The resulting data is then (inverse) transformed from the frequency domain to the spatial domain where the blocks are prediction residual data. The transformation is a 4×4 integer transform which uses the following matrix and its transpose: $[\begin{matrix} 1 & 1 & 1 & 1 \\ 2 & 1 & - 1 & - 2 \\ 1 & - 1 & - 1 & 1 \\ 1 & - 2 & 2 & - 1 \end{matrix}]$
Together with various scaling factors, this approximates the 4×4 DCT.
3. Modifications
The preferred embodiments may be modified in various ways while retaining one or more of the features of parallel decoding of transform coefficients of H.264.
For example, the number of parallel arithmetic units could be varied, the matrix multiplications for inverse transforms could be taken in reverse order, the block sizes could be varied with corresponding changes in numbers of blocks, and so forth.

Claims

1. A method of decoding video compression transform coefficients, comprising

(a) receiving transform data for a macroblock, said data including sixteen 4×4 luma AC blocks, eight 4×4 luma DC blocks, one 4×4 chroma AC block, and two 2×2 chroma DC blocks;

(b) inverse transforming said chroma DC block with a separate arithmetic unit for each coefficient;

(c) combining said chroma DC coefficients with said 4×4 chroma AC blocks;

(d) combining coefficients of said luma DC block with said 4×4 luma AC blocks.

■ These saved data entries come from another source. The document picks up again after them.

/-- The elements below the capacity lie in the window, for a legal implementation (R7, R40). -/
theorem Buf.capacity_fits {p : Params} (h : p.legal) (b : Buf) : b.elemBytes * b.capacity p ≤ b.windowSize := by
  obtain ⟨⟨-, hH⟩, ⟨-, hW⟩, ⟨-, hN, -⟩, -⟩ := h
  have h1 : p.maxH * p.maxW ≤ 1024 * 1024 := Nat.mul_le_mul hH hW
  have h2 : p.maxN * p.maxN ≤ 255 * 255 := Nat.mul_le_mul hN hN
  cases b <;> simp only [Buf.elemBytes, Buf.capacity, Buf.windowSize] <;> omega

theorem Buf.elemBytes_pos (b : Buf) : 0 < b.elemBytes := by cases b <;> decide

/-- The bytes of an element below the capacity lie in the window. -/
theorem Buf.elem_in_window {p : Params} (h : p.legal) {b : Buf} {e : Nat} (he : e < b.capacity p) :
    b.base ≤ b.elemAddr e ∧ b.elemAddr e + b.elemBytes ≤ b.base + b.windowSize := by
  have h1 := Buf.capacity_fits h b
  have h2 : b.elemBytes * (e + 1) ≤ b.elemBytes * b.capacity p := Nat.mul_le_mul_left _ he
  rw [Nat.mul_succ] at h2
  unfold Buf.elemAddr
  omega

/-- A region that fits its buffer leaves the elements of every other buffer alone. -/
theorem elem_writeRegion_ne {s : State} {p : Params} (hp : p.legal) {b b' : Buf} (hb : b ≠ b') {vals : List Nat}
    (hv : vals.length ≤ b.capacity p) {e : Nat} (he : e < b'.capacity p) :
    (s.writeRegion b vals).elem b' e = s.elem b' e := by
  apply elem_writeRegion_other
  have h1 := Buf.elem_in_window hp he
  have h2 := Buf.capacity_fits hp b
  have h3 : b.elemBytes * vals.length ≤ b.elemBytes * b.capacity p := Nat.mul_le_mul_left _ hv
  have h4 := Buf.windows_apart hb
  omega

/-- Elements of the same buffer past the region written keep their values (R42). -/
theorem elem_writeRegion_past {s : State} {b : Buf} {vals : List Nat} {e : Nat} (he : vals.length ≤ e) :
    (s.writeRegion b vals).elem b e = s.elem b e := by
  apply elem_writeRegion_other
  right
  have : b.elemBytes * vals.length ≤ b.elemBytes * e := Nat.mul_le_mul_left _ he
  unfold Buf.elemAddr
  omega

theorem elemInt_writeRegion_same {s : State} {b : Buf} (hb : b.elemBytes = 4) {zs : List Int} {e : Nat}
    (he : e < zs.length) : (s.writeRegion b (zs.map pattern32)).elemInt b e = wrap32 zs[e] := by
  rw [State.elemInt, elem_writeRegion_same (by simpa using he), hb]
  simp only [List.getElem_map]
  rw [toInt_pattern32, wrap32]

/-! ### Convolution (R120, R121) -/

theorem sumTo_eq (n : Nat) (f : Nat → Int) : sumTo n f = ∑ i ∈ Finset.range n, f i := by
  induction n with
  | zero => rfl
  | succ n ih => rw [sumTo, ih, Finset.sum_range_succ]

@[simp] theorem convSums_length (s : State) (k : Buf) : (s.convSums k).length = s.latched.H * s.latched.W := by
  simp [State.convSums, convolve]

/-- The padded image as elements of IMG (R120). -/
theorem pad_elems (s : State) (h w : Nat) (y x : Int) :
    pad (s.elems .img (h * w)) h w y x =
      if 0 ≤ y ∧ y < h ∧ 0 ≤ x ∧ x < w then (s.elem .img (y * w + x).toNat : Int) else 0 := by
  unfold pad
  by_cases hh : 0 ≤ y ∧ y < h ∧ 0 ≤ x ∧ x < w
  · rw [if_pos hh, if_pos hh]
    obtain ⟨h1, h2, h3, h4⟩ := hh
    obtain ⟨y, rfl⟩ := Int.eq_ofNat_of_zero_le h1
    obtain ⟨x, rfl⟩ := Int.eq_ofNat_of_zero_le h3
    have := pixel_lt (show y < h by omega) (show x < w by omega)
    have e : ((y : Int) * w + x).toNat = y * w + x := by norm_cast
    rw [e, Int.toNat_natCast, Int.toNat_natCast, elems_getD s .img this]
  · rw [if_neg hh, if_neg hh]

/-- The exact sum at a pixel, as R121 writes it. -/
theorem convSums_getElem (s : State) (k : Buf) (e : Nat) (he : e < (s.convSums k).length) :
    (s.convSums k)[e] =
      ∑ di ∈ Finset.range s.latched.N, ∑ dj ∈ Finset.range s.latched.N,
        pad (s.elems .img s.latched.region) s.latched.H s.latched.W
            (((e / s.latched.W : Nat) : Int) + di - (s.latched.N / 2 : Nat))
            (((e % s.latched.W : Nat) : Int) + dj - (s.latched.N / 2 : Nat)) *
          s.elemInt k (di * s.latched.N + dj) := by
  simp only [State.convSums, convolve, List.getElem_map, List.getElem_range, convAcc, sumTo_eq]
  refine Finset.sum_congr rfl fun di hdi => Finset.sum_congr rfl fun dj hdj => ?_
  rw [Finset.mem_range] at hdi hdj
  rw [elemInts_getD s k (pixel_lt hdi hdj)]

/-- CONV_OVF after a convolution stage (R121). -/
theorem convStage_convOvf (k out : Buf) (s : State) :
    (convStage k out s).status.convOvf = (s.status.convOvf || (s.convSums k).any outside32) := rfl

theorem elemInt_convStage_same {s : State} {k out : Buf} (hb : out.elemBytes = 4) {e : Nat}
    (he : e < (s.convSums k).length) : (convStage k out s).elemInt out e = wrap32 (s.convSums k)[e] := by
  rw [convStage, elemInt_orConvOvf, elemInt_writeRegion_same hb he]

/-! ### Descaling (R12, R124) -/

/-- The magnitude `rhaz` gives, before the sign (R12). -/
theorem rhaz_eq (c : Int) (q : Nat) :
    ∃ m : Nat, rhaz c q = (if c < 0 then -(m : Int) else m) ∧
      m = c.natAbs / q + (if 2 * (c.natAbs % q) ≥ q then 1 else 0) := ⟨_, rfl, rfl⟩

theorem rhaz_natAbs_le (c : Int) (q : Nat) : (rhaz c q).natAbs ≤ max c.natAbs 1 := by
  obtain ⟨m, h, hm⟩ := rhaz_eq c q
  have h1 := Nat.mod_add_div c.natAbs q
  have h2 : m ≤ max c.natAbs 1 := by
    rcases Nat.lt_or_ge q 2 with hq | hq
    · have h3 : q = 0 ∨ q = 1 := by omega
      rcases h3 with rfl | rfl
      · simp only [Nat.div_zero] at hm; split at hm <;> omega
      · simp only [Nat.div_one, Nat.mod_one] at hm; split at hm <;> omega
    · have h3 : 2 * (c.natAbs / q) ≤ q * (c.natAbs / q) := Nat.mul_le_mul_right _ hq
      split at hm <;> omega
  rw [h]
  split <;> omega

theorem rhaz_neg_or_nonneg (c : Int) (q : Nat) : (c < 0 ∧ rhaz c q ≤ 0) ∨ (0 ≤ c ∧ 0 ≤ rhaz c q) := by
  obtain ⟨m, h, -⟩ := rhaz_eq c q
  rw [h]
  split <;> omega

2. The method of claim 1, further comprising:

(a) ordering said sixteen luma AC blocks into raster-scan order within said macroblock.

3. The method of claim 1, further comprising:

(a) inverse zig-zag scanning within each of said luma AC blocks and each of said chroma AC blocks.

4. The method of claim 1, further comprising:

(a) inverse quantizing within each of said luma AC blocks and each of said chroma AC blocks.

5. The method of claim 1, further comprising:

(a) when said macroblock is type intra_—16×16, prior to (d) of claim 1,

(i) inverse zig-zag scanning within said luma DC block;

(ii) inverse transforming said luma DC block with a separate arithmetic unit for each row or column of coefficients; and

(iii) inverse quantizing said coefficients.